Commodity trader Trafigura Group is investing in a South Korean refinery that will give it access to nickel products used in electric-vehicle batteries.
The trading house agreed to jointly invest about $140 million in the plant that’s being built by Korea Zinc Co.’s subsidiary Korea Energy Materials, it said Thursday. The facility, which will begin a test run next year, will produce battery grade metal from feedstocks including nickel matte and mixed hydroxide precipitate.

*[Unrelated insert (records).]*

-- ==== Sys2Proof/Laws/LostRun.lean ====
section
/-! SUPPORT. What leaves flt.eventLostRun alone. -/

set_option linter.unusedSimpArgs false
set_option linter.unusedVariables false

namespace Sys2Proof.Machine

@[simp] theorem foldl_flt_eventLostRun {α : Type} (g : State → α → State) (l : List α) (s : State) (h : ∀ t a, (g t a).flt.eventLostRun = t.flt.eventLostRun) :
    (l.foldl g s).flt.eventLostRun = s.flt.eventLostRun := foldl_keeps (·.flt.eventLostRun) g l s h
@[simp] theorem forEach_flt_eventLostRun (g : State → Nat → State) (l : List Nat) (s : State) (h : ∀ t a, (g t a).flt.eventLostRun = t.flt.eventLostRun) :
    (s.forEach l g).flt.eventLostRun = s.flt.eventLostRun := foldl_keeps (·.flt.eventLostRun) g l s h

@[simp] theorem State_vaultPut_flt_eventLostRun (s : State) (a : Nat) (l : List Byte)  : (State.vaultPut s a l).flt.eventLostRun = s.flt.eventLostRun := by
  first | rfl | (simp (maxDischargeDepth := 12) [State.vaultPut]; done) | (unfold State.vaultPut; (try dsimp only); repeat' (first | rfl | (simp (maxDischargeDepth := 12); done) | (refine (foldl_keeps (fun z => z.flt.eventLostRun) _ _ _ (fun t f => ?_)).trans ?_) | (refine (foldl_keeps_fst (fun z => z.flt.eventLostRun) _ _ _ (fun t f => ?_)).trans ?_) | split))

@[simp] theorem State_vaultPutWords_flt_eventLostRun (s : State) (a : Nat) (l : List Word)  : (State.vaultPutWords s a l).flt.eventLostRun = s.flt.eventLostRun := by
  first | rfl | (simp (maxDischargeDepth := 12) [State.vaultPutWords]; done) | (unfold State.vaultPutWords; (try dsimp only); repeat' (first | rfl | (simp (maxDischargeDepth := 12); done) | (refine (foldl_keeps (fun z => z.flt.eventLostRun) _ _ _ (fun t f => ?_)).trans ?_) | (refine (foldl_keeps_fst (fun z => z.flt.eventLostRun) _ _ _ (fun t f => ?_)).trans ?_) | split))

@[simp] theorem State_vaultJob_flt_eventLostRun (s : State) (prio : Nat) (recNo : Nat) (addr : Nat) (l : List Word)  : (State.vaultJob s prio recNo addr l).flt.eventLostRun = s.flt.eventLostRun := by
  first | rfl | (simp (maxDischargeDepth := 12) [State.vaultJob]; done) | (unfold State.vaultJob; (try dsimp only); repeat' (first | rfl | (simp (maxDischargeDepth := 12); done) | (refine (foldl_keeps (fun z => z.flt.eventLostRun) _ _ _ (fun t f => ?_)).trans ?_) | (refine (foldl_keeps_fst (fun z => z.flt.eventLostRun) _ _ _ (fun t f => ?_)).trans ?_) | split))

@[simp] theorem State_vaultFlush_flt_eventLostRun (s : State) (recNo : Nat)  : (State.vaultFlush s recNo).flt.eventLostRun = s.flt.eventLostRun := by
  first | rfl | (simp (maxDischargeDepth := 12) [State.vaultFlush]; done) | (unfold State.vaultFlush; (try dsimp only); repeat' (first | rfl | (simp (maxDischargeDepth := 12); done) | (refine (foldl_keeps (fun z => z.flt.eventLostRun) _ _ _ (fun t f => ?_)).trans ?_) | (refine (foldl_keeps_fst (fun z => z.flt.eventLostRun) _ _ _ (fun t f => ?_)).trans ?_) | split))

@[simp] theorem State_writeStateBlock_flt_eventLostRun (s : State)  : (State.writeStateBlock s).flt.eventLostRun = s.flt.eventLostRun := by
  first | rfl | (simp (maxDischargeDepth := 12) [State.writeStateBlock]; done) | (unfold State.writeStateBlock; (try dsimp only); repeat' (first | rfl | (simp (maxDischargeDepth := 12); done) | (refine (foldl_keeps (fun z => z.flt.eventLostRun) _ _ _ (fun t f => ?_)).trans ?_) | (refine (foldl_keeps_fst (fun z => z.flt.eventLostRun) _ _ _ (fun t f => ?_)).trans ?_) | split))

@[simp] theorem State_publishDoms_flt_eventLostRun (s : State)  : (State.publishDoms s).flt.eventLostRun = s.flt.eventLostRun := by
  first | rfl | (simp (maxDischargeDepth := 12) [State.publishDoms]; done) | (unfold State.publishDoms; (try dsimp only); repeat' (first | rfl | (simp (maxDischargeDepth := 12); done) | (refine (foldl_keeps (fun z => z.flt.eventLostRun) _ _ _ (fun t f => ?_)).trans ?_) | (refine (foldl_keeps_fst (fun z => z.flt.eventLostRun) _ _ _ (fun t f => ?_)).trans ?_) | split))

@[simp] theorem State_stopLatch_flt_eventLostRun (s : State) (causes : Nat) (abandon : Bool)  : (State.stopLatch s causes abandon).flt.eventLostRun = s.flt.eventLostRun := by
  first | rfl | (simp (maxDischargeDepth := 12) [State.stopLatch]; done) | (unfold State.stopLatch; (try dsimp only); repeat' (first | rfl | (simp (maxDischargeDepth := 12); done) | (refine (foldl_keeps (fun z => z.flt.eventLostRun) _ _ _ (fun t f => ?_)).trans ?_) | (refine (foldl_keeps_fst (fun z => z.flt.eventLostRun) _ _ _ (fun t f => ?_)).trans ?_) | split))

@[simp] theorem State_stopAddCause_flt_eventLostRun (s : State) (causes : Nat)  : (State.stopAddCause s causes).flt.eventLostRun = s.flt.eventLostRun := by
  first | rfl | (simp (maxDischargeDepth := 12) [State.stopAddCause]; done) | (unfold State.stopAddCause; (try dsimp only); repeat' (first | rfl | (simp (maxDischargeDepth := 12); done) | (refine (foldl_keeps (fun z => z.flt.eventLostRun) _ _ _ (fun t f => ?_)).trans ?_) | (refine (foldl_keeps_fst (fun z => z.flt.eventLostRun) _ _ _ (fun t f => ?_)).trans ?_) | split))

@[simp] theorem State_stopWriteSeal_flt_eventLostRun (s : State) (stage : Nat) (off : Nat)  : (State.stopWriteSeal s stage off).flt.eventLostRun = s.flt.eventLostRun := by
  first | rfl | (simp (maxDischargeDepth := 12) [State.stopWriteSeal]; done) | (unfold State.stopWriteSeal; (try dsimp only); repeat' (first | rfl | (simp (maxDischargeDepth := 12); done) | (refine (foldl_keeps (fun z => z.flt.eventLostRun) _ _ _ (fun t f => ?_)).trans ?_) | (refine (foldl_keeps_fst (fun z => z.flt.eventLostRun) _ _ _ (fun t f => ?_)).trans ?_) | split))

@[simp] theorem State_quietRestart_flt_eventLostRun (s : State)  : (State.quietRestart s).flt.eventLostRun = s.flt.eventLostRun := by
  first | rfl | (simp (maxDischargeDepth := 12) [State.quietRestart]; done) | (unfold State.quietRestart; (try dsimp only); repeat' (first | rfl | (simp (maxDischargeDepth := 12); done) | (refine (foldl_keeps (fun z => z.flt.eventLostRun) _ _ _ (fun t f => ?_)).trans ?_) | (refine (foldl_keeps_fst (fun z => z.flt.eventLostRun) _ _ _ (fun t f => ?_)).trans ?_) | split))

@[simp] theorem State_enterStopped_flt_eventLostRun (s : State)  : (State.enterStopped s).flt.eventLostRun = s.flt.eventLostRun := by
  first | rfl | (simp (maxDischargeDepth := 12) [State.enterStopped]; done) | (unfold State.enterStopped; (try dsimp only); repeat' (first | rfl | (simp (maxDischargeDepth := 12); done) | (refine (foldl_keeps (fun z => z.flt.eventLostRun) _ _ _ (fun t f => ?_)).trans ?_) | (refine (foldl_keeps_fst (fun z => z.flt.eventLostRun) _ _ _ (fun t f => ?_)).trans ?_) | split))

@[simp] theorem State_sealAndStop_flt_eventLostRun (s : State) (stage : Nat) (off : Nat)  : (State.sealAndStop s stage off).flt.eventLostRun = s.flt.eventLostRun := by
  first | rfl | (simp (maxDischargeDepth := 12) [State.sealAndStop]; done) | (unfold State.sealAndStop; (try dsimp only); repeat' (first | rfl | (simp (maxDischargeDepth := 12); done) | (refine (foldl_keeps (fun z => z.flt.eventLostRun) _ _ _ (fun t f => ?_)).trans ?_) | (refine (foldl_keeps_fst (fun z => z.flt.eventLostRun) _ _ _ (fun t f => ?_)).trans ?_) | split))

@[simp] theorem State_stopRecordOnly_flt_eventLostRun (s : State) (causes : Nat)  : (State.stopRecordOnly s causes).flt.eventLostRun = s.flt.eventLostRun := by
  first | rfl | (simp (maxDischargeDepth := 12) [State.stopRecordOnly]; done) | (unfold State.stopRecordOnly; (try dsimp only); repeat' (first | rfl | (simp (maxDischargeDepth := 12); done) | (refine (foldl_keeps (fun z => z.flt.eventLostRun) _ _ _ (fun t f => ?_)).trans ?_) | (refine (foldl_keeps_fst (fun z => z.flt.eventLostRun) _ _ _ (fun t f => ?_)).trans ?_) | split))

Commodity traders are increasingly turning to refineries to gain access to the battery supply chain, which has long been dominated by a clutch of miners and industrial conglomerates. For example, Glencore Plc has partnered with Morocco’s Managem to produce cobalt, while Trafigura is a backer of the Green Lithium project in the UK.
By investing in the plants and striking agreements to receive the specialist products needed for batteries, the trading houses are then able to ink deals with auto companies scrambling for key battery metals like cobalt, lithium and nickel.
Trafigura will get a 12.9% stake in Korea Energy Materials and supply the refinery with 20,000 to 40,000 tons of nickel feedstocks per year. It will also have an offtake right to the precursor nickel produced there.
Part of that nickel supply could come from some of Trafigura’s other investments in the market — it’s part of a consortium that owns the Goro nickel mine in New Caledonia and is an investor in Finnish nickel producer Terrafame.